PROBLEM STATEMENT
After locating the line that contains "bits (setBits v hi lo x) hi lo" in the data below, set down exactly that line and each one after it through the line that contains "(n - lo) := by", and nothing more.

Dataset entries
-- ==== Sys2Proof/Laws/Bits.lean ====
section
/-! SUPPORT. Bit fields of numbers and sparse tables: reading after writing. -/

namespace Sys2Proof

/-- A number cut at a field: below it, in it, above it. -/
theorem bits_split (v hi lo : Nat) (h : lo ≤ hi + 1) :
    v = v % 2 ^ lo + bits v hi lo * 2 ^ lo + v / 2 ^ (hi + 1) * 2 ^ (hi + 1) := by
  have e : (2 : Nat) ^ (hi + 1) = 2 ^ lo * 2 ^ (hi + 1 - lo) := by rw [← Nat.pow_add]; congr 1; omega
  unfold bits
  rw [e, ← Nat.div_div_eq_div_mul]
  have a := Nat.div_add_mod v (2 ^ lo)
  have b := Nat.div_add_mod (v / 2 ^ lo) (2 ^ (hi + 1 - lo))
  generalize v / 2 ^ lo % 2 ^ (hi + 1 - lo) = m at *
  generalize v / 2 ^ lo / 2 ^ (hi + 1 - lo) = n at *
  rw [← b] at a
  linarith

/-- A field written: what lies below, in and above it. -/
theorem setBits_split (v hi lo x : Nat) (h : lo ≤ hi + 1) :
    setBits v hi lo x = v % 2 ^ lo + x % 2 ^ (hi + 1 - lo) * 2 ^ lo + v / 2 ^ (hi + 1) * 2 ^ (hi + 1) := by
  have e := bits_split v hi lo h
  unfold setBits
  omega

/-- The parts of a number composed at a field. -/
theorem parts_at (a b c hi lo : Nat) (h : lo ≤ hi + 1) (ha : a < 2 ^ lo) (hb : b < 2 ^ (hi + 1 - lo)) :
    (a + b * 2 ^ lo + c * 2 ^ (hi + 1)) % 2 ^ lo = a ∧
    (a + b * 2 ^ lo + c * 2 ^ (hi + 1)) / 2 ^ lo % 2 ^ (hi + 1 - lo) = b ∧
    (a + b * 2 ^ lo + c * 2 ^ (hi + 1)) / 2 ^ (hi + 1) = c := by
  have e : (2 : Nat) ^ (hi + 1) = 2 ^ (hi + 1 - lo) * 2 ^ lo := by rw [← Nat.pow_add]; congr 1; omega
  have f : a + b * 2 ^ lo + c * 2 ^ (hi + 1) = a + (b + c * 2 ^ (hi + 1 - lo)) * 2 ^ lo := by rw [e]; ring
  have p : 0 < 2 ^ lo := by positivity
  have q : 0 < 2 ^ (hi + 1 - lo) := by positivity
  have d : (a + b * 2 ^ lo + c * 2 ^ (hi + 1)) / 2 ^ lo = b + c * 2 ^ (hi + 1 - lo) := by
    rw [f, Nat.add_mul_div_right _ _ p, Nat.div_eq_of_lt ha, Nat.zero_add]
  refine ⟨by rw [f, Nat.add_mul_mod_self_right, Nat.mod_eq_of_lt ha], ?_, ?_⟩
  · rw [d, Nat.add_mul_mod_self_right, Nat.mod_eq_of_lt hb]
  · rw [e, Nat.mul_comm (2 ^ (hi + 1 - lo)), ← Nat.div_div_eq_div_mul, Nat.mul_comm (2 ^ lo), ← e, d,
      Nat.add_mul_div_right _ _ q, Nat.div_eq_of_lt hb, Nat.zero_add]

/-- A field read after it was written. -/
theorem bits_setBits_same (v hi lo x : Nat) (h : lo ≤ hi + 1) :
    bits (setBits v hi lo x) hi lo = x % 2 ^ (hi + 1 - lo) := by
  rw [setBits_split v hi lo x h]
  exact (parts_at _ _ _ hi lo h (Nat.mod_lt _ (by positivity)) (Nat.mod_lt _ (by positivity))).2.1

/-- Bits below a boundary depend on the remainder only. -/
theorem bits_of_mod (v n hi lo : Nat) (h : hi < n) : bits (v % 2 ^ n) hi lo = bits v hi lo := by
  unfold bits
  by_cases g : lo ≤ n
  · have e : (2 : Nat) ^ n = 2 ^ lo * 2 ^ (n - lo) := by rw [← Nat.pow_add]; congr 1; omega
    rw [e, Nat.mod_mul_right_div_self]
    exact Nat.mod_mod_of_dvd _ (Nat.pow_dvd_pow 2 (by omega))
  · have : hi + 1 - lo = 0 := by omega
    rw [this]; simp [Nat.mod_one]

/-- Bits above a boundary depend on the quotient only. -/
theorem bits_of_div (v n hi lo : Nat) (h : n ≤ lo) : bits v hi lo = v / 2 ^ n / 2 ^ (lo - n) % 2 ^ (hi + 1 - lo) := by
  unfold bits
  have e : n + (lo - n) = lo := by omega
  rw [Nat.div_div_eq_div_mul, ← Nat.pow_add, e]

/-- Another field of the same number is left as it was. -/
theorem bits_setBits_other (v hi lo x hi' lo' : Nat) (h : lo ≤ hi + 1) (g : hi' < lo ∨ hi < lo') :
    bits (setBits v hi lo x) hi' lo' = bits v hi' lo' := by
  rw [setBits_split v hi lo x h]
  obtain ⟨p1, -, p3⟩ := parts_at (v % 2 ^ lo) (x % 2 ^ (hi + 1 - lo)) (v / 2 ^ (hi + 1)) hi lo h
    (Nat.mod_lt _ (by positivity)) (Nat.mod_lt _ (by positivity))
  rcases g with g | g
  · rw [← bits_of_mod _ lo hi' lo' g, p1, bits_of_mod _ _ _ _ g]
  · rw [bits_of_div _ (hi + 1) _ _ g, p3, bits_of_div v (hi + 1) _ _ g]

/-- A written number stays below its bound. -/
theorem setBits_lt (v hi lo x n : Nat) (h : lo ≤ hi + 1) (hn : hi < n) (hv : v < 2 ^ n) : setBits v hi lo x < 2 ^ n := by
  rw [setBits_split v hi lo x h]
  have e : (2 : Nat) ^ n = 2 ^ (hi + 1) * 2 ^ (n - (hi + 1)) := by rw [← Nat.pow_add]; congr 1; omega
  have f : (2 : Nat) ^ (hi + 1) = 2 ^ (hi + 1 - lo) * 2 ^ lo := by rw [← Nat.pow_add]; congr 1; omega
  have c : v / 2 ^ (hi + 1) < 2 ^ (n - (hi + 1)) := by
    rw [Nat.div_lt_iff_lt_mul (by positivity)]; rw [Nat.mul_comm, ← e]; exact hv
  have a : v % 2 ^ lo < 2 ^ lo := Nat.mod_lt _ (by positivity)
  have b : x % 2 ^ (hi + 1 - lo) < 2 ^ (hi + 1 - lo) := Nat.mod_lt _ (by positivity)
  have s : v % 2 ^ lo + x % 2 ^ (hi + 1 - lo) * 2 ^ lo < 2 ^ (hi + 1) := by
    rw [f]
    calc _ < 2 ^ lo + x % 2 ^ (hi + 1 - lo) * 2 ^ lo := by omega
      _ = (x % 2 ^ (hi + 1 - lo) + 1) * 2 ^ lo := by ring
      _ ≤ _ := Nat.mul_le_mul_right _ b
  rw [e]
  calc _ < 2 ^ (hi + 1) + v / 2 ^ (hi + 1) * 2 ^ (hi + 1) := by omega
    _ = 2 ^ (hi + 1) * (v / 2 ^ (hi + 1) + 1) := by ring
    _ ≤ _ := Nat.mul_le_mul_left _ c

/-! ## Sparse tables -/

variable {α : Type}

@[simp] theorem Tbl.find?_set_self (t : Tbl α) (k : Nat) (v : α) : Tbl.find? (Tbl.set t k v) k = some v := by
  induction t with
  | nil => simp [Tbl.set, Tbl.find?]
  | cons e r ih =>
    obtain ⟨a, w⟩ := e
    unfold Tbl.set
    split
    · simp [Tbl.find?]
    · split
      · simp [Tbl.find?]
      · next h => simp [Tbl.find?, h, ih]

theorem Tbl.find?_set_ne (t : Tbl α) (k j : Nat) (v : α) (h : j ≠ k) :
    Tbl.find? (Tbl.set t k v) j = Tbl.find? t j := by
  induction t with
  | nil => simp [Tbl.set, Tbl.find?, Ne.symm h]
  | cons e r ih =>
    obtain ⟨a, w⟩ := e
    unfold Tbl.set
    split
    · simp [Tbl.find?, Ne.symm h]
    · split
      · next g => subst g; simp [Tbl.find?, Ne.symm h]
      · simp [Tbl.find?, ih]

/-- The last of two writes of one key stands. -/
@[simp] theorem Tbl.set_set (t : Tbl α) (k : Nat) (v w : α) : Tbl.set (Tbl.set t k v) k w = Tbl.set t k w := by
  induction t with
  | nil => simp [Tbl.set]
  | cons e r ih =>
    obtain ⟨a, x⟩ := e
    by_cases h : k < a
    · simp [Tbl.set, h]
    · by_cases g : k = a
      · subst g; simp [Tbl.set]
      · simp [Tbl.set, h, Ne.symm g, ih]

/-- Every entry after one was written is the new one or an old one. -/
theorem Tbl.mem_of_mem_set (t : Tbl α) (k : Nat) (v : α) (e : Nat × α) (h : e ∈ Tbl.set t k v) : e = (k, v) ∨ e ∈ t := by
  induction t with
  | nil => simp [Tbl.set] at h; exact .inl h
  | cons c r ih =>
    obtain ⟨a, w⟩ := c
    unfold Tbl.set at h
    split at h
    · exact List.mem_cons.1 h
    · split at h
      · exact (List.mem_cons.1 h).imp_right (List.mem_cons_of_mem _)
      · rcases List.mem_cons.1 h with h | h
        · exact .inr (h ▸ List.mem_cons_self ..)
        · exact (ih h).imp_right (List.mem_cons_of_mem _)

/-- What a table answers for a key is an entry of it, or the default. -/
theorem Tbl.getD_mem (t : Tbl α) (k : Nat) (x : α) : (∃ e ∈ t, e.2 = Tbl.getD t k x) ∨ Tbl.getD t k x = x := by
  unfold Tbl.getD
  induction t with
  | nil => exact .inr (by simp [Tbl.find?])
  | cons e r ih =>
    obtain ⟨a, w⟩ := e
    unfold Tbl.find?
    split
    · exact .inl ⟨_, List.mem_cons_self .., rfl⟩
    · exact ih.imp_left fun ⟨e, h, g⟩ => ⟨e, List.mem_cons_of_mem _ h, g⟩

@[simp] theorem Tbl.getD_set_self (t : Tbl α) (k : Nat) (v x : α) : Tbl.getD (Tbl.set t k v) k x = v := by
  simp [Tbl.getD]

theorem Tbl.getD_set_ne (t : Tbl α) (k j : Nat) (v x : α) (h : j ≠ k) :
    Tbl.getD (Tbl.set t k v) j x = Tbl.getD t j x := by
  simp [Tbl.getD, Tbl.find?_set_ne t k j v h]

/-- A table's key read after an entry was deleted. -/
theorem Tbl.find?_del (t : Tbl α) (k j : Nat) : Tbl.find? (Tbl.del t k) j = if j = k then none else Tbl.find? t j := by
  induction t with
  | nil => simp [Tbl.del, Tbl.find?]
  | cons e r ih =>
    obtain ⟨a, w⟩ := e
    unfold Tbl.del at ih ⊢
    by_cases h : a = k
    · subst h
      simp only [List.filter, bne_self_eq_false, Tbl.find?]
      rw [ih]
      split
      · rfl
      · next g => simp [Ne.symm g]
    · have hb : (a != k) = true := by simpa using h
      simp only [List.filter, hb, Tbl.find?, ih]
      split
      · next g => subst g; simp [h]
      · rfl

end Sys2Proof
end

WRITTEN RESPONSE
    bits (setBits v hi lo x) hi lo = x % 2 ^ (hi + 1 - lo) := by
  rw [setBits_split v hi lo x h]
  exact (parts_at _ _ _ hi lo h (Nat.mod_lt _ (by positivity)) (Nat.mod_lt _ (by positivity))).2.1

/-- Bits below a boundary depend on the remainder only. -/
theorem bits_of_mod (v n hi lo : Nat) (h : hi < n) : bits (v % 2 ^ n) hi lo = bits v hi lo := by
  unfold bits
  by_cases g : lo ≤ n
  · have e : (2 : Nat) ^ n = 2 ^ lo * 2 ^ (n - lo) := by rw [← Nat.pow_add]; congr 1; omega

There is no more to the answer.